Your Daily Snapshot for
Saturday, May 5, 2012

 

Weekly Address: A New Chapter in Afghanistan

President Obama calls on Congress to take the money we are no longer spending at war, use half of it to pay down our debt, and use the other half to rebuild America.

Watch the President's weekly address:

Weekly Address May 5, 2012

President Barack Obama tapes the weekly address in the Map Room of the White House, May 4, 2012. (Official White House Photo by Chuck Kennedy)

Weekly Wrap Up

Your quick look at this week on WhiteHouse.gov:

Correspondents' Dinner: At the annual Correspondents' Dinner, which has been held since 1920, President Obama joked about himself and the coverage he has received from the reporters in attendance. In case you missed it -- or if you want to watch it again -- you watch President Obama's speech here.

U.S.-Japan Friendship: On Monday, President Obama met with Prime Minister Noda of Japan at the White House to reaffirm the U.S.-Japan Alliance, a 60-year old partnership and friendship that was exemplified in the wake of the Great East Japan Earthquake, and the tsunami and nuclear crisis that followed. After a bilateral meeting in the Oval Office, the two leaders laid out a new joint vision to guide their alliance for decades to come.

Rebuilding America: Speaking to 3,000 attendees of the Building and Construction Trades Department conference in Washington, D.C. Monday, President Obama made an argument for investing in rebuilding America and urged Congress to get construction workers on the job by passing a bipartisan bill that could guarantee work for millions of construction workers.

2012 Warrior Games: The First Lady joined Gen. Martin Dempsey, Chairman of the Joint Chiefs of Staff, at the Opening Ceremonies of the 2012 Warrior Games Monday -- an event that enables men and women who suffered injuries during a tour of duty to compete in a variety of athletic events. "No matter how seriously you're injured, no matter what obstacles or setbacks you face, you just keep moving forward," the First Lady remarked. "You just keep pushing yourselves to succeed in ways that just mystify and leave us all in awe."

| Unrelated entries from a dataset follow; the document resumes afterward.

-- ==== Sys2Proof/Machine/Ports.lean ====
section
/-!
DEFINITION. Ports (chapter 2, R236 to R240, R275 to R277, R305 to R318): auto-negotiation and training, LPI, the fall of a link, selection, the start and the
end of a transmission with its PTP edits, and discards at the head of a queue.
-/
namespace Sys2Proof.Machine

/-! ### The line (R29 to R38, R52) -/

def State.enabled (s : State) (p : Nat) : Bool := decide (s.enState p = enOn)
def State.fec (s : State) (p : Nat) : Nat := s.afld (Fld.PT_MODE_FEC p)

/-- Whether a mode of a port, with its FEC, has alignment markers (IEEE 802.3, notes/assumptions/6.md), and whether its PCS is BASE-R. -/
def State.markers (s : State) (p : Nat) : Bool := decide (5 ≤ s.mode p) || (decide (s.mode p = 4) && decide (s.fec p = 2))
def State.baseR (s : State) (p : Nat) : Bool := decide (3 ≤ s.mode p)
/-- Whether auto-negotiation and training run on a port (R34 to R38). -/
def State.anRuns (s : State) (p : Nat) : Bool := decide (s.mode p = 1) && s.bit (Fld.PT_CTRL_AN_EN p)
def State.ltRuns (s : State) (p : Nat) : Bool := decide (128 ≤ p) && decide (s.mode p ≠ 0) && s.bit (Fld.PT_CTRL_LT_EN p)

/-- Whether a port is a candidate for up (R52). -/
def State.candidate (s : State) (p : Nat) : Bool :=
  s.bit (Fld.PT_STATUS_SIGNAL p) && s.bit (Fld.PT_STATUS_BLOCK_LOCK p) && !(s.baseR p && s.bit (Fld.PT_STATUS_HI_BER p)) &&
  (!(s.markers p) || s.bit (Fld.PT_STATUS_ALIGN p)) && (!(s.anRuns p) || decide (s.fld (Fld.PT_STATUS_AN_STATE p) = 2)) &&
  (!(s.ltRuns p) || decide (s.fld (Fld.PT_STATUS_LT_STATE p) = 2)) && !(s.bit (Fld.PT_STATUS_LOCAL_FAULT p)) &&
  !(s.bit (Fld.PT_STATUS_REMOTE_FAULT p))

/-- A condition of the candidate state has changed. -/
def State.candTouch (s : State) (p : Nat) : State := s.setPort p { s.port p with candAt := s.now }
/-- The state after an event of the line on a port, with the time noted where the port has become, or ceased to be, a candidate. -/
def State.candFollow (s : State) (p : Nat) (t : State) : State := if t.candidate p = s.candidate p then t else t.candTouch p

/-- The base page that the device advertises: full duplex, no PAUSE, and the remote-fault encoding of LOCAL_FAULT (R34; the bits are those of IEEE 802.3
clause 37: full duplex bit 5, PAUSE bits 7 and 8, remote fault bits 12 and 13 with 1 and 0 for a link failure, notes/assumptions/6.md). -/
def State.anPage (s : State) (p : Nat) : Word := w32 (0x0020 + s.fld (Fld.PT_STATUS_LOCAL_FAULT p) * 0x1000)
/-- A port that negotiates tells its partner its page. -/
def State.anTell (s : State) (p : Nat) : State :=
  if s.anRuns p ∧ s.fld (Fld.PT_STATUS_AN_STATE p) = 1 then s.emit (.an p (s.anPage p)) else s

/-- The lanes that a mode needs. -/
def modeLanes (m : Nat) : Nat := if m = 9 ∨ m = 10 then 2 else if m = 11 ∨ m = 12 then 4 else 1
/-- The taps of `PT_TXEQ`: pre-cursor, main, post-cursor. -/
def State.txTaps (s : State) (p : Nat) : Nat × Nat × Nat :=
  let w := (s.reg (Reg.PT_TXEQ p)).toNat
  (bitsOf w 0 6, bitsOf w 8 6, bitsOf w 16 6)
/-- The taps that the transmitters of a port's active lanes run with, by PCS lane: those that training has left them with, and without training those of
`PT_TXEQ` (R35, R36, R38, R56). -/
def State.laneTaps (s : State) (p : Nat) : List (Nat × Nat × Nat) :=
  if s.ltRuns p ∧ (s.port p).taps.length = modeLanes (s.mode p) then (s.port p).taps else List.replicate (modeLanes (s.mode p)) (s.txTaps p)

/-- Auto-negotiation starts, and the page goes out. -/
def State.anStart (s : State) (p : Nat) : State := if s.anRuns p then (s.candFollow p (s.setF (Fld.PT_STATUS_AN_STATE p) 1)).anTell p else s
/-- Training starts, on every active lane from the taps of `PT_TXEQ`. -/
def State.ltStart (s : State) (p : Nat) : State :=
  if s.ltRuns p then s.candFollow p ((s.setF (Fld.PT_STATUS_LT_STATE p) 1).setPort p { s.port p with ltAt := s.now, taps := [] }) else s

/-- The receiver of a port starts from nothing; what its mode needs first begins (R33). -/
def State.lineStart (s : State) (p : Nat) : State :=
  let z := [Fld.PT_STATUS_SIGNAL p, Fld.PT_STATUS_BLOCK_LOCK p, Fld.PT_STATUS_ALIGN p, Fld.PT_STATUS_HI_BER p, Fld.PT_STATUS_LOCAL_FAULT p,
    Fld.PT_STATUS_REMOTE_FAULT p, Fld.PT_STATUS_LPI_RX p, Fld.PT_STATUS_LPI_TX p, Fld.PT_STATUS_AN_STATE p, Fld.PT_STATUS_LT_STATE p]
  let s1 := z.foldl (fun s f => s.setF f 0) s
  if s1.enabled p then (s1.anStart p).ltStart p else s1

/-! ### What a port sends -/

def State.crf (s : State) (p : Nat) : Crf := SMap.get (fun _ => Crf.reset) s.crfs p
def State.setCrf (s : State) (p : Nat) (x : Crf) : State := { s with crfs := SMap.put (fun _ => Crf.reset) s.crfs p x }

/-- A core header (R66): LEN and HEC under the mask 0x5A3C_96E1. -/
def coreHeader (len : Nat) : List Byte :=
  beBytes 4 ((len * 65536 + crc16 (beBytes 2 len)) ^^^ 0x5A3C96E1)

/-- What a port's transmitter puts on its line: in the near-end loopback the line idles, and in the far-end loopback it carries what was received
(R55, LOOPBACK). -/
def State.lineOut (s : State) (p : Nat) (e : OutEv) : List OutEv :=
  if s.fld (Fld.PT_CTRL_LOOPBACK p) = 1 ∨ s.fld (Fld.PT_CTRL_LOOPBACK p) = 2 then [] else [e]
/-- Bytes leave a port's transmitter, a frame of which the last argument says whether it is cut: on to its line, or looped to its own receiver. -/
def State.toLine (s : State) (p : Nat) (bs : List Byte) (cut : Bool) (e : OutEv) : State :=
  if s.fld (Fld.PT_CTRL_LOOPBACK p) = 1 then s.setPort p { s.port p with loop := (s.port p).loop ++ [(bs, cut)] }
  else { s with out := s.lineOut p e ++ s.out }
/-- What a port's receiver hears goes back on to the line in the far-end loopback (R55). -/
def State.echo (s : State) (p : Nat) (bs : List Byte) : State :=
  if s.fld (Fld.PT_CTRL_LOOPBACK p) = 2 then s.emit (.echoed p bs) else s

/-- Whether a port's framer has room for a frame: less than a payload waits. -/
def State.framerRoom (s : State) (p : Nat) : Bool :=
  decide (((s.crf p).tx.units.map (fun t => t.ent.data.length + 4)).foldl (· + ·) 0 < 8176)

/-! ### Counting what is sent -/

def State.countTx (s : State) (p : Nat) (bs : List Byte) (sent : Nat) : State :=
  (((s.count (Ctr.port p 0x100) sent).count (Ctr.port p 0x108) 1).count (Ctr.port p (0x110 + 8 * castOf bs)) 1).count
    (Ctr.port p (0x138 + 8 * sizeBin bs.length)) 1

/-! ### LPI (R39 to R41) -/

def State.lpiMode (s : State) (p : Nat) : Bool :=
  decide (p < 128) && (decide (s.mode p = 3) || decide (s.mode p = 4)) && decide (s.fec p ≤ 1) && !(s.crfOn p) && s.bit (Fld.PT_LPI_CTRL_LPI_EN p)
/-- Whether the egress queues of a port are empty. -/
def State.portEmpty (s : State) (p : Nat) : Bool :=
  s.fab.qlen.all (fun e => !(isEgress e.1 && decide (s.portOfQ e.1 = p) && decide (0 < e.2)))
/-- Doze is asked for and in force (R473). -/
def State.doze (s : State) : Bool := decide (s.fld Fld.PW_STATUS_STATE = 1) && decide (s.fld Fld.PW_CTRL_TARGET = 1)
/-- Whether a port's queues have been empty for `IDLE_US`; 0 is never (R40). -/
def State.lpiIdle (s : State) (p : Nat) : Bool :=
  decide (s.fld (Fld.PT_LPI_CTRL_IDLE_US p) ≠ 0) && decide ((s.port p).emptyAt + s.fld (Fld.PT_LPI_CTRL_IDLE_US p) * tUs ≤ s.now)
def State.lpiEnter (s : State) (p : Nat) : State :=
  let idle := s.lpiIdle p || s.doze
  if s.lpiMode p ∧ s.enabled p ∧ s.linkUp p ∧ s.bit (Fld.PT_STATUS_LPI_TX p) = false ∧ (s.port p).tx = none ∧ (s.port p).aside = [] ∧ s.portEmpty p ∧ idle then
    (s.setF (Fld.PT_STATUS_LPI_TX p) 1).count (Ctr.port p 0x228) 1
  else s
/-- The transmitter leaves LPI; its wake takes TW_NS from now on. -/
def State.lpiExit (s : State) (p : Nat) : State :=
  if s.bit (Fld.PT_STATUS_LPI_TX p) then (s.setF (Fld.PT_STATUS_LPI_TX p) 0).setPort p { s.port p with lpiAt := s.now + s.fld (Fld.PT_LPI_CTRL_TW_NS p) * tNs }
  else s
/-! ### Starting a frame (R275, R317, R318, R474) -/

Surprise Trip: President Obama made a surprise visit to Afghanistan on Tuesday, where he signed an historic agreement -- the Strategic Partnership Agreement -- between the United States and Afghanistan that defines how the partnership between the two countries will be normalized as we look beyond a responsible end to the war. After his meeting with President Karzai, President Obama met with U.S. troops at Bagram Air Base, and took the opportunity to thank them for the sacrifices that they and their families have made over the past decade of war.

Cinco de Mayo: President Obama hosted a Cinco de Mayo reception Thursday -- a few days early -- at the White House. Speaking from the Rose Garden, President Obama remarked, "Right now, there are more than 50 million Americans of Latino descent -- one sixth of our population. You're our neighbors, our coworkers, our family, our friends. You're starting businesses. You're teaching in classrooms. You're defending this country. You're driving America forward."

West Wing Week: Your video guide to everything that's happening this week at 1600 Pennsylvania Avenue. Watch here.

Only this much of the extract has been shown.